The creature stared back at Dennis for a moment, then yawned and turned away.

“The biologists have checked for bad germs and such,” Brady said, answering Dennis’s next question. “The guinea pigs they sent through aboard one of the exploring robots lived on Flasteria for several days and came back perfectly healthy.”

“What about the biochemistry? Are the amino acids the same, for instance?”

Brady picked up a large binder, about five inches thick. “Doc Nelson was called away to Palermo yesterday. Part of the government shake-up, I suppose. But here’s his report.” He dropped the heavy tome into Dennis’s hands. “Study it!”

Dennis was about to tell Brady where he could put the report for the time being. But just then a sharp, snapping sound came from the far end of the row of cages. Both men turned to witness a stout wooden crate begin shaking and rattling.

Brady cursed loudly. “Hot damn! It’s getting out again!” He ran to one wall and slapped an alarm button. At once a siren began to wail.

“What’s getting out?” Dennis backed up. The panic in Brady’s voice had affected him. “What is it?”

“The creature!” Brady shouted into the intercom, hardly encouraging Dennis. “The one we recaptured and put in that temporary box… yes, the tricky one! It’s getting out again!”

There was the sound of splintering wood, and a slat fell out of the side of the crate. From the blackness within, a pair of tiny green reflections gleamed at Dennis.

Dennis could only presume they were eyes, small and spaced no more than an inch apart. The green sparks seemed to lock onto him, and he could not look away. They stared at each other—Earth man and alien.

Brady was shouting as a work gang hurried into the room. “Quick! Get the nets in here in case it jumps!

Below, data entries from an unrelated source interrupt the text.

-- ==== Sys2Proof/Machine/AttnBase.lean ====
section
/-!
DEFINITION. AttnBase.lean: the shape of an attention job: its sequences, row groups, pages, units and merge groups, and
its output (08 R203 to R206, R213).
-/

namespace Sys2Proof.Machine

open Sys2Proof

/-- NSEQ, G, NQ, NSPLIT, TOPK and WIN of an attention job (08 Table 4). -/
def Job.nseq (j : Job) : Nat := df j.desc 5 6 0
def Job.heads (j : Job) : Nat := df j.desc 5 12 8
def Job.nq (j : Job) : Nat := df j.desc 5 28 16
def Job.nsplit (j : Job) : Nat := df j.desc 5 38 32
def Job.topk (j : Job) : Nat := df j.desc 5 48 40
def Job.win (j : Job) : Nat := df j.desc 5 55 49

/-- FLAGS of ATTEND_PAGED; PAGE_SCORE always selects (08 R214). -/
def Job.causal (j : Job) : Bool := j.opc == .attendPaged && df j.desc 0 24 24 == 1
def Job.coarse (j : Job) : Bool := j.opc == .pageScore || df j.desc 0 25 25 == 1

/-- The rows of a sequence, its row groups, and the rows of row group `rg`. -/
def Job.seqRows (j : Job) : Nat := j.nq * j.heads
def Job.rgs (j : Job) : Nat := rowGroups j.nq j.heads
def Job.rgRows (j : Job) (rg : Nat) : Nat := Nat.min 256 (j.seqRows - 256 * rg)

/-- Whether an attention job does no work (08 R205). -/
def Job.attnEmpty (j : Job) : Bool :=
  j.nseq == 0 || j.heads == 0 || j.nq == 0 || (j.opc == .attendPaged && j.nsplit == 0)

/-- The captured sequence `n` of a job. -/
def Job.seqOf (j : Job) (n : Nat) : Option SeqCap := j.seqs.find? fun c => c.seq == n

/-- The job with a sequence replaced. -/
def Job.setSeq (j : Job) (c : SeqCap) : Job := { j with seqs := j.seqs.map fun d => if d.seq = c.seq then c else d }

/-- The entries a captured sequence uses (08 R194). -/
def SeqCap.np (c : SeqCap) : Nat := (c.len + 63) / 64

/-- The pages row group `rg` of a sequence attends, once they are known (08 R206, R213). -/
def Job.attended (j : Job) (c : SeqCap) (rg : Nat) : Option (List Nat) :=
  if j.coarse then (j.sels.find? fun x => x.seq == c.seq && x.rg == rg).map (·.pages) else some (List.range c.np)

/-- Range `k` of a list of pages cut into `n` ranges (08 R206). -/
def pageRange (ps : List Nat) (n k : Nat) : List Nat :=
  (ps.drop (k * ps.length / n)).take ((k + 1) * ps.length / n - k * ps.length / n)

/-- The (sequence, row group) number, the sequence, the row group and the range of a unit of ATTEND_PAGED. -/
def Job.unitGrp (j : Job) (u : Nat) : Nat := u / j.nsplit
def Job.unitSeq (j : Job) (u : Nat) : Nat := j.unitGrp u / j.rgs
def Job.unitRg (j : Job) (u : Nat) : Nat := j.unitGrp u % j.rgs
def Job.unitRange (j : Job) (u : Nat) : Nat := u % j.nsplit

/-- The pages of a unit. -/
def Job.unitPages (j : Job) (u : Nat) : List Nat :=
  match j.seqOf (j.unitSeq u) with
  | some c => pageRange ((j.attended c (j.unitRg u)).getD []) j.nsplit (j.unitRange u)
  | none => []

/-- The Combine group of merge group `grp` (08 R206): an online-softmax merge whose root is range 0. -/
def Job.mergeGroup (j : Job) (grp : Nat) : Group :=
  { kind := 3, ty := 0, npart := j.nsplit, baseu := grp * j.nsplit, ustride := 1, rootu := grp * j.nsplit
    rows := j.rgRows (grp % j.rgs), dim := 128, shape := 0, delta := 0, rtok := 0 }

/-- The address of row `r` of sequence `n` behind a reference (08 R204). -/
def Job.rowAddr (j : Job) (c : CRef) (n r : Nat) : Nat := c.addr + (n * j.seqRows + r) * 256

/-- A row of 128 BF16 patterns. -/
def State.bfRow (s : State) (a : Nat) : List Nat := (List.range 128).map fun i => s.loadLE (a + 2 * i) 2

/-- The rows of a row group. -/
def State.qRows (s : State) (j : Job) (n rg : Nat) : List (List Nat) :=
  (List.range (j.rgRows rg)).map fun r => s.bfRow (j.rowAddr (j.ref 1) n (256 * rg + r))

/-- Partials row after row: 130 words each. -/
def cutRows : Nat → List Word32 → List (List Word32)
  | 0, _ => []
  | n + 1, d => d.take 130 :: cutRows n (d.drop 130)

/-- Write bytes for an attention job from the port of Lantern `n`, in the job's class: a place that turns the write away ends
the job (04 R110, 15 R382). -/
def State.attnWrite (s : State) (j : Job) (n a : Nat) (bs : List Byte) (ok : State → State) : State :=
  match s.denied j.part a bs.length true with
  | some e => s.failWickJob j.tag e
  | none => ok ((s.traffic (some (s.jobMaster j.opc j.part j.desc)) n j.tc j.part a bs.length true).storeAt a bs)

/-- Where the output rows of (sequence, row group) `grp` go, and whether they meet a bank under test. -/
def Job.outAddr (j : Job) (grp : Nat) : Nat := j.rowAddr (j.ref 2) (grp / j.rgs) (256 * (grp % j.rgs))
def State.outWaits (s : State) (j : Job) (grp : Nat) : Bool := s.bondWait (j.outAddr grp) (256 * j.rgRows (grp % j.rgs))

/-- Write the output rows of (sequence, row group) `grp` from its merged partials (08 Table 6, Output), from Lantern `n`. -/
def State.attnOutput (s : State) (j : Job) (n grp : Nat) (parts : List (List Word32)) : State :=
  s.attnWrite j n (j.outAddr grp) (parts.flatMap fun p => (outRow p).flatMap (toLE 2)) id

end Sys2Proof.Machine
end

Make sure it doesn’t let the other animals loose, like the last time!”

Dennis was growing increasingly uneasy. The green-eyed stare was disconcerting. He looked for a place to put down the heavy book in his hands.

The creature seemed to come to a decision. It squeezed through the narrow gap between the slats, then leaped just in time to escape a descending net.

In a glimpse Dennis saw that it looked like a tiny, flat-nosed pig. But this pig was one of a kind! In midleap its legs spread wide, snapping open a pair of membranes, creating two gliding wings!

“Block it, Nuel!” Brady shouted.

Dennis didn’t have much choice. The alien creature flew right at him! He tried to duck, but too late. The “flying pig” landed on his head and clung to his hair, squeaking frantically.